U.N. treaty trumps parental rights

Could a 10-person panel of foreign nationals dictate, with the full weight of U.S. law, how we raise our children? This idea seems far-fetched, even ridiculous, but, unfortunately, it is possible.

The problem stems from the United Nations Convention on the Rights of the Child, which has been adopted by 192 nations. The treaty creates civil, economic, social and cultural rights for every child. The Clinton administration sought ratification, but the treaty was not approved by the U.S. Senate because of opposition from senators who were concerned it would undermine parental rights.

For example, the convention gives children autonomy regarding the school they attend, the friends they have and the activities they choose. If there is a disagreement, the parent’s decisions could be reviewed by a third party. Consequently, parents could be subject to “identification, reporting, referral, investigation, treatment and follow-up.”

Many people are probably asking the question — if the Senate didn’t ratify it, why is the convention still a problem for the United States? Unfortunately, this is not the end of the story because the U.S. court system has been incorporating the treaty steadily through a doctrine called “customary international law.” This is where U.S. courts look to foreign courts and other international treaties to derive its interpretation of the U.S Constitution.

In the 2004 case Roper v. Simmons, a majority on the U.S. Supreme Court noted that the execution of juvenile offenders violated several international treaties, including the U.N. Convention on the Rights of the Child, and stated that the overwhelming weight of international opinion against the juvenile death penalty provides confirmation for the court’s own conclusion that the death penalty is disproportional punishment for offenders younger than 18.

Additionally, a change in the makeup of the Senate could result in the ratification of the treaty. The consequences of these actions could be devastating for the American family because it would mean that any state law relating to education, the family, adoption and dozens of other issues could be nullified by a judge.
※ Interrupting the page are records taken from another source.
-- ==== Sys2Proof/Machine/Hash.lean ====
section
/-! DEFINITION. The digest verbs (R167-R177), SLH-DSA, LMS and XMSS (R184-R195) and the register-fed digest window
(R178-R182). -/

namespace Sys2Proof.Machine

/-! ### Digests -/

/-- The verb takes the function (R170). -/
def digTakes (op f : Nat) : Bool :=
  match op with
  | 0x0501 => (decide (1 ≤ f) && decide (f ≤ 6)) || (decide (0x11 ≤ f) && decide (f ≤ 0x14)) ||
      (decide (0x21 ≤ f) && decide (f ≤ 0x24))
  | 0x0502 => (decide (0x31 ≤ f) && decide (f ≤ 0x33)) || f == 0x41 || f == 0x42
  | 0x0503 => (decide (0x31 ≤ f) && decide (f ≤ 0x33)) || f == 0x41 || f == 0x42
  | _ => (decide (0x51 ≤ f) && decide (f ≤ 0x55)) || (decide (0x61 ≤ f) && decide (f ≤ 0x63))

/-- Digest bytes of a function; 0 where OUT_LEN gives the length (R170). -/
def digestLen : Nat → Nat := look
  [(0x01, 28), (0x02, 32), (0x03, 48), (0x04, 64), (0x05, 28), (0x06, 32), (0x11, 28), (0x12, 32), (0x13, 48),
   (0x14, 64), (0x31, 32), (0x32, 48), (0x33, 64), (0x61, 32), (0x62, 48), (0x63, 64)]

/-- OUT_LEN (R171). -/
def Job.outLen (j : Job) : Nat := fld j.args 0 4

/-- OUT_LEN within R171 for the function. -/
def outLenOk (f n : Nat) : Bool :=
  if f ≤ 0x14 then n == 0
  else if f ≤ 0x24 then decide (1 ≤ n) && decide (n ≤ 65536)
  else if f ≤ 0x33 then decide (10 ≤ n) && decide (n ≤ digestLen f)
  else if f ≤ 0x42 then decide (4 ≤ n) && decide (n ≤ 64)
  else decide (1 ≤ n) && decide (n ≤ 65536) && (decide (f ≤ 0x55) || decide (n ≤ 255 * digestLen f))

/-- Operand lengths within R172. -/
def digLens (j : Job) : Bool :=
  let l (n : Nat) : Nat := (j.operand n).length
  match j.opcode with
  | 0x0501 => decide (l 2 ≤ 255) && decide (l 3 ≤ 255)
  | 0x0504 => decide (l 0 ≤ 255) && decide (l 3 ≤ 1024) &&
      (!j.pbit 8 || (decide (1 ≤ l 2) && decide (l 2 ≤ 256)))
  | op => decide (l 3 ≤ 255) && (!j.pbit 8 || (decide (16 ≤ l 2) && decide (l 2 ≤ 256))) &&
      (op != 0x0503 || l 1 == j.outLen)

/-- The use bit of a DIG verb (R338). -/
def digUse (op : Nat) : Nat :=
  match op with
  | 0x0502 => 7
  | 0x0503 => 8
  | _ => 12

/-- R52 for a DIG verb: a GENERIC key of class 2 or 3, its use, and NON_EXPORTABLE for DIG.KDF (R173, R338). -/
def digKey (s : State) (j : Job) : Option Status :=
  if j.handle = nullHandle then none
  else keyChecks s j [2, 3] (· == 0xE8) (digUse j.opcode) fun k => j.opcode != 0x0504 || !k.attr 1

/-- The LONG_TERM rule (R173). -/
def longTermRule (s : State) (j : Job) : Option Status :=
  (jobKey s j).bind fun k =>
    check (!k.attr 2 || [0x41, 0x42, 0x54, 0x55].contains j.alg) .keyPolicy

/-- The checks of R174 in order, up to step 5. -/
def digChecks (s : State) (j : Job) : List (Option Status) :=
  [digKey s j,
   check (j.param.toNat &&& 0xFFFFFE00 == 0 && !(j.opcode == 0x0501 && j.pbit 8) && j.args.length == 16 &&
     zero? j.args 4 12) .malformed,
   check (digTakes j.opcode j.alg && outLenOk j.alg j.outLen) .paramUnsupported,
   famEnabled s j, check (digLens j) .lengthMismatch, longTermRule s j]

/-- The key of a DIG job: operand 2, or the handle's. -/
def digSecret (j : Job) (sk : List Byte) : List Byte := if j.pbit 8 then j.operand 2 else sk

/-- Bytes a DIG job makes. -/
def digBytes (j : Job) : Nat := if j.outLen = 0 then digestLen j.alg else j.outLen

/-- The energy of a digest or MAC of the message (R183). -/
def digEnergy (c : Cmd) (s : State) : Option Nat :=
  c.figure (digestNj c.job.alg c.prog.order (c.job.operand 0).length (s.efficient c.rgn))

/-- A masked KMAC draws mask bytes in its lattice cell; how many the spec does not state (R173, log 85). -/
def withKmacMask (c : Cmd) (s : State) (k : State → State × Option Res) : State × Option Res :=
  if s.kmacMasked c.job then withMask (Config.kmacMask c.prog.order (c.job.operand 0).length) c s k else k s

/-- DIG.HASH (R170). -/
def digHash (c : Cmd) (s : State) : State × Option Res :=
  let j := c.job
  orBad (digChecks s j) s fun s =>
    (s, some (Res.withNj (digEnergy c s) <| outTo j 1 (stdN (digBytes j) "hash or XOF of R170" [le 1 j.alg, j.operand 0, j.operand 2, j.operand 3])))

/-- The tag of a MAC job (R172, R173). -/
def macTag (j : Job) (key : List Byte) : List Byte :=
  stdN j.outLen "MAC of R170" [le 1 j.alg, key, j.operand 0, j.operand 3]

/-- DIG.MAC (R173). -/
def digMac (c : Cmd) (s : State) : State × Option Res :=
  let j := c.job
  orBad (digChecks s j) s fun s => countThen c 1 (keyLimit s j) s fun s => withKmacMask c s fun s => withKey c s fun sk _ s =>
    (s, some ((outTo j 1 (macTag j (digSecret j sk))).withNj (digEnergy c s)))

/-- DIG.MAC_VERIFY (R177). -/
def digMacVerify (c : Cmd) (s : State) : State × Option Res :=
  let j := c.job
  orBad (digChecks s j) s fun s => countThen c 1 (keyLimit s j) s fun s => withKmacMask c s fun s => withKey c s fun sk _ s =>
    (s, some (Res.withNj (digEnergy c s) (if macTag j (digSecret j sk) == j.operand 1 then okRes else stRes .tagFail)))

/-- DIG.KDF (R172). -/
def digKdf (c : Cmd) (s : State) : State × Option Res :=
  let j := c.job
  orBad (digChecks s j) s fun s => countThen c 1 (keyLimit s j) s fun s => withKmacMask c s fun s => withKey c s fun sk _ s =>
    (s, some (outTo j 1 (stdN j.outLen "KDF" [le 1 j.alg, digSecret j sk, j.operand 0, j.operand 3])))

/-- The shapes of the DIG verbs (R171, R172). -/
def shapeDig : ShapeFn := fun op param args =>
  let f := bits param 7 0
  let ko := bit param 8
  let n := if fld args 0 4 = 0 then digestLen f else fld args 0 4
  let out : Nat × Option Nat := (1, if digTakes op f then some n else none)
  let k : List Nat := if ko then [2] else []
  let sOp : List Nat := if f = 0x41 ∨ f = 0x42 then [3] else []
  match op with
  | 0x0501 => { ins := [0] ++ (if f = 0x23 ∨ f = 0x24 then [2, 3] else []), outs := [out], req := [1] }
  | 0x0502 => { ins := [0] ++ k ++ sOp, outs := [out], req := [1] ++ k, key := !ko }
  | 0x0503 => { ins := [0, 1] ++ k ++ sOp, req := [1] ++ k, key := !ko }
  | _ => { ins := [0, 3] ++ k, outs := [out], req := [1] ++ k, key := !ko }

/-! ### SLH-DSA -/

/-- PARAM bits that must be 0 for an SLH-DSA verb: ORDER, K_WRAP, and what R140 gives; SPREAD 3 is reserved (R185). -/
def slhZero (j : Job) : Option Status :=
  check (j.param.toNat &&& (if j.opcode = 0x0406 then 0xFFFC6300 else 0xFFFCC700) == 0 &&
    bits j.param.toNat 17 16 != 3) .malformed

/-- The combinations R148 permits. -/
def slhStep2 (j : Job) : Option Status :=
  check ((!j.pbit 11 || phLen j.phFunc != 0) && (!j.pbit 12 || j.pbit 11)) .paramUnsupported

/-- Operand lengths by R187, and the limit of a pure message (R185). -/
def slhStep5 (j : Job) : Option Status :=
  firstBad [
    check (!j.pbit 12 || (j.operand 0).length == phLen j.phFunc) .lengthMismatch,
    check (j.opcode == 0x0406 || (j.operand 1).length == sigLen j.alg) .lengthMismatch,
    check (!j.pbit 13 || (j.operand 3).length == pubLen j.alg) .lengthMismatch,
    check (j.pbit 11 || decide ((j.operand 0).length ≤ 65536)) .paramUnsupported]

/-- Step 1 of R143 for an SLH-DSA verb. -/
def slhStep1 (j : Job) : Option Status :=
  check (sigArgsOk j 3 && (j.pbit 11 || j.phFunc == 0) &&
    (if j.opcode = 0x0406 ∧ j.pbit 15 then decide (j.tqMin ≤ 3) else j.tqMin == 0)) .malformed

/-- The checks of R143 as R185 changes them. -/
def slhChecks (s : State) (j : Job) (cls : List Nat) (use : Nat) : List (Option Status) :=
  [if j.handle = nullHandle then none
   else keyChecks s j cls (· == j.alg) use fun k => !(j.opcode == 0x0406 && j.pbit 10 && k.attr 5),
   slhZero j, slhStep1 j, check (famOf j.alg == some .slhdsa) .paramUnsupported, slhStep2 j, famEnabled s j,
   check (decide (j.ctxLen + (if j.pbit 15 then 25 else 0) ≤ 255)) .contextTooLong, slhStep5 j]

/-- What SLH-DSA signs. -/
def slhInput (j : Job) : List (List Byte) :=
  if j.pbit 11 then [ascii "HashSLH-DSA", le 1 j.phFunc, phDigest j] else [ascii "pure", j.operand 0]

/-- SIG.SLHDSA_SIGN (R185, R186): n bytes of opt_rand unless DETERMINISTIC; released after its check. -/
def slhSign (c : Cmd) (s : State) : State × Option Res :=
  let j := c.job
  orBad (slhChecks s j [0] 0) s fun s =>
  countThen c 1 (keyLimit s j) s fun s => orBad [tqStep j] s fun s => withKey c s fun sk pub s =>
  withRandom (if j.pbit 10 then 0 else pubLen j.alg / 2) c s fun d s =>
    let rnd := if j.pbit 10 then pub.take (pubLen j.alg / 2) else d
    let (raw, s1) := drawNat s
    releaseSig c (some (slhNj j.alg true j.slhPan (s.efficient c.rgn) raw))
      (stdN (sigLen j.alg) "SLH-DSA.Sign" ([le 1 j.alg, sk, fullCtx j, rnd] ++ slhInput j)) s1

/-- SIG.SLHDSA_VERIFY (R185). -/
def slhVerify (c : Cmd) (s : State) : State × Option Res :=
  let j := c.job
  orBad (slhChecks s j [0, 1] 1) s fun s => countThen c 1 (keyLimit s j) s fun s => withKey c s fun _ pub s =>
    let (raw, s1) := drawNat s
    (s1, some (Res.withNj (c.figure (some (slhNj j.alg false j.slhPan (s.efficient c.rgn) raw)))
      (if Config.stdOk "SLH-DSA.Verify" ([le 1 j.alg, verifyKey j pub, j.ctx, j.operand 1] ++ slhInput j) then okRes
       else stRes .sigInvalid)))

/-! ### LMS and HSS -/

/-- The state record of an LMS key. -/
def State.lmsOf (s : State) (k : KeyRec) : Option LmsRec := s.vault.lms.find? fun l => l.id == k.lmsId

/-- Change an LMS state record. -/
def State.modLms (s : State) (id : Nat) (f : LmsRec → LmsRec) : State :=
  { s with vault := { s.vault with lms := s.vault.lms.map fun l => if l.id = id then f l else l } }

/-- Write the record that raises RL when q reaches RL less B/2 (R190). -/
def raiseIfDue (id : Nat) (s : State) : State :=
  match s.vault.lms.find? fun l => l.id == id with
  | none => s
  | some l =>
    if l.raising || decide (l.q + l.b / 2 < l.rl) then s
    else
      let s1 := emit (.flash "stateful-key area" (le 4 id ++ le 8 (l.rl + l.b)))
        (s.modLms id fun l => { l with raising := true })
      journalEvent 7 (l.rl + l.b) id none l.inst s1

/-- Assign the next leaf to a job, which is its commit point (R190, R191, R194). -/
def takeLeaf (c : Cmd) (l : LmsRec) (s : State) : Option (Except Status Nat) × State :=
  if c.prog.committed then (some (.ok c.prog.aux), s)
  else if l.leaves ≤ l.q then (some (.error .leafExhausted), s)
  else if l.rl ≤ l.q then
    (none, raiseIfDue l.id (s.modProg c.job.id fun p => { p with wait := some .leaf }))
  else
    let crosses := l.tree != 0 && l.tree < l.leaves && l.q % l.tree == 0 && l.q != 0
    if crosses && !l.treeReady then (none, s.modProg c.job.id fun p => { p with wait := some .leaf })
    else
      let s1 := s.modLms l.id fun l => { l with q := l.q + 1, treeReady := l.treeReady && !crosses }
      let s2 := commit c.job.id (s1.modProg c.job.id fun p => { p with aux := l.q, wait := none })
      (some (.ok l.q), raiseIfDue l.id s2)

/-- SIG.LMS_SIGN (R189-R193). The typecodes of a secret key match its ALG by its making: LEVEL_CODE gives heights and W, ALG the hash
(R348). -/
def lmsSign (c : Cmd) (s : State) : State × Option Res :=
  let j := c.job
  orBad [keyChecks s j [0] (· == j.alg) 0 fun _ => true,
      check (j.param.toNat &&& 0xFFFFFF00 == 0 && j.args.isEmpty) .malformed,
      check (famOf j.alg == some .lms) .paramUnsupported, famEnabled s j] s fun s =>
  countThen c 1 (keyLimit s j) s fun s => withKey c s fun sk _ s =>
    match (jobKey s j).bind s.lmsOf with
    | none => (s, some (stRes .blobInvalid))
    | some l => match takeLeaf c l s with
      | (none, s1) => (s1, none)
      | (some (.error st), s1) => (s1, some (stRes st))
      | (some (.ok q), s1) =>
        let sg := Config.std "HSS.Sign" [le 1 j.alg, sk, le 8 q, j.operand 0]
        let rest : List (Nat × List Byte) :=
          if j.frags.any fun f => f.operand == 2 then [(2, le 8 (l.leaves - q - 1))] else []
        let r := outsTo j ((1, sg) :: rest)
        if r.status = .ok then (toCheck j.id r s1, none) else (s1, some r)

/-- An HSS public key is one of R189: 1 to 8 levels, and LMS and LM-OTS typecodes of ALG's hash, all heights and all W. The codes are
those of RFC 8554 and SP 800-208 (log 86). -/
def hssKeyOk (alg : Nat) (pk : List Byte) : Bool :=
  let (lms, ots) : Nat × Nat := match alg with
    | 0x61 => (5, 1) | 0x62 => (10, 5) | 0x63 => (15, 9) | _ => (20, 13)
  within 1 8 (beAt pk 0 4) && within lms (lms + 4) (beAt pk 4 4) && within ots (ots + 3) (beAt pk 8 4)
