/-- Acknowledgement over MCTP (R472): inside an SPDM session whose requester holds a certificate in slot 1 to 3 the message acknowledges
the pending record that it names; in any other session, and with none, it does nothing. -/
def Obligations.AcknowledgementOverMctp : Prop :=
  ∀ (s : State) (n q : Nat), s.mctpUp = true → q < 2 ^ 64 →
    ((∃ x, s.mgmt.spdm[n]? = some x ∧ 1 ≤ x.slot ∧ x.slot ≤ 3) → (∃ p ∈ s.faults.pending, p.fseq = q ∧ s.tick < p.end) →
      ∃ t, exec (.mctpFaultAck n q) s = .next t ∧ t.faults.pending = s.faults.pending.filter (fun p => !(p.fseq == q)) ∧
        (∀ e ∈ t.faults.ring, e.2.fseq = q → e.2.acked = true) ∧ t = { s with faults := t.faults } ∧
        t.faults.counts = s.faults.counts) ∧
    ((∀ x, s.mgmt.spdm[n]? = some x → ¬ (1 ≤ x.slot ∧ x.slot ≤ 3)) → exec (.mctpFaultAck n q) s = .next s)

/-- Transitions (R474, R477-R482): the first failing check of R480 decides the status and nothing changes; otherwise the steps of the
operation are carried out with their marks, and DONE ends the request, or, cut short, the marks show how far it came. -/
def Obligations.LifeCycleTransitions : Prop :=
  ∀ (s : State) (j cut : Nat) (c : Cmd), AtWork 0x0D02 j c s →
    let b := c.job.request
    let op := lcOp b
    let checks := paramZero c.job 0xFFFFFFFF :: famEnabled s c.job :: lcChecks s b
    (∀ st, firstBad checks = some st → ∃ t, exec (.lifeTransition j cut) s = .next t ∧ Ended j c (stRes st) t ∧ t.life = s.life ∧
      t.vault = s.vault ∧ t.mgmt = s.mgmt) ∧
    (Passes checks → op = 7 → ∃ t, exec (.lifeTransition j cut) s = .next t ∧ Ended j c okRes t ∧ t.life.session = none ∧
      t.life.otp = { s.life.otp with dbgCount := s.life.otp.dbgCount + 1 }) ∧
    (Passes checks → op ≠ 7 → stepsOf op < cut → (op = 3 ∨ op = 5 → ∀ d ∈ s.cmds, ∀ r, Cmd.ackedBy r d = false) →
      ∃ t, exec (.lifeTransition j cut) s = .next t ∧ Ended j c okRes t ∧
        tfind t.life.otp.progress (slotOf s op) = some (slotWord op (stepsOf op) true) ∧
        (op = 1 → t.life.otp.stage = 2 ∧ t.life.otp.voucher = true) ∧
        (op = 2 → t.life.otp.stage = 3 ∧ t.life.otp.authHash = lcHash b ∧ t.life.otp.ownerCfg = lcBlock b) ∧
        (op = 3 ∨ op = 4 → t.life.otp.lcCount = s.life.otp.lcCount + 1 ∧ t.life.session = none) ∧
        (op = 3 ∨ op = 5 → t.vault.epoch = min 128 (s.vault.epoch + 1) ∧ t.vault.handles = [] ∧ t.vault.ownerSeed = none ∧
          t.vault.kumSlot = none) ∧
        (op = 4 → t.vault.epoch = s.vault.epoch) ∧
        (op = 5 → t.life.otp.stage = 4 ∧ t.mgmt.chains = []) ∧
        (op = 6 → t.life.otp.stage = 5 ∧ t.life.otp.pufHelper = false)) ∧
    (Passes checks → op ≠ 7 → 1 ≤ cut → cut ≤ stepsOf op → (op = 3 ∨ op = 5 → ∀ d ∈ s.cmds, ∀ r, Cmd.ackedBy r d = false) →
      ∃ t d, exec (.lifeTransition j cut) s = .next t ∧ t.cmd? j = some d ∧ d.prog.phase = .running ∧ t.life.inTransition = true ∧
        tfind t.life.otp.progress (slotOf s op) = some (slotWord op (cut - 1) false))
Decisions interpreting the treaty in other nations could be relied on by our courts. An example of how this could unfold is occurring in Belgium today. A couple in Brussels is being threatened with criminal neglect for educating their children at home, and the Belgian authorities are using non-compliance with the convention as a legal argument to force the family to stop home-schooling. As reported by WorldNetDaily, the only response from the Belgian minister of education, Frank Vandenbroucke, came through a spokesman who said in a local newspaper that in Belgium home-schoolers must sign a document that requires them to follow the protocols of the U.N. convention.

“These parents have not done this. This is why the ministry has started an inquiry,” he said.

It remains to be seen whether the Belgian courts, and potentially the European courts, uphold the position of the Belgian government. A ruling against the home-schooling Belgium family could have negative ramifications in the United States.

If the treaty is ratified, because of the way the U.S. Constitution is written, the convention would become the supreme law of the land. The U.S. Constitution’s supremacy clause requires that “all treaties made, or which shall be made, under the authority of the United States, shall be the supreme law of the land.” The U.S. Congress and state legislatures could not override the provisions of the treaty.

This scenario should remind us that we need to remain vigilant in defense of our liberty. In the short-term, it means that the appointment of judges who will not look to foreign courts for guidance is one of the ways the scenario above can be avoided.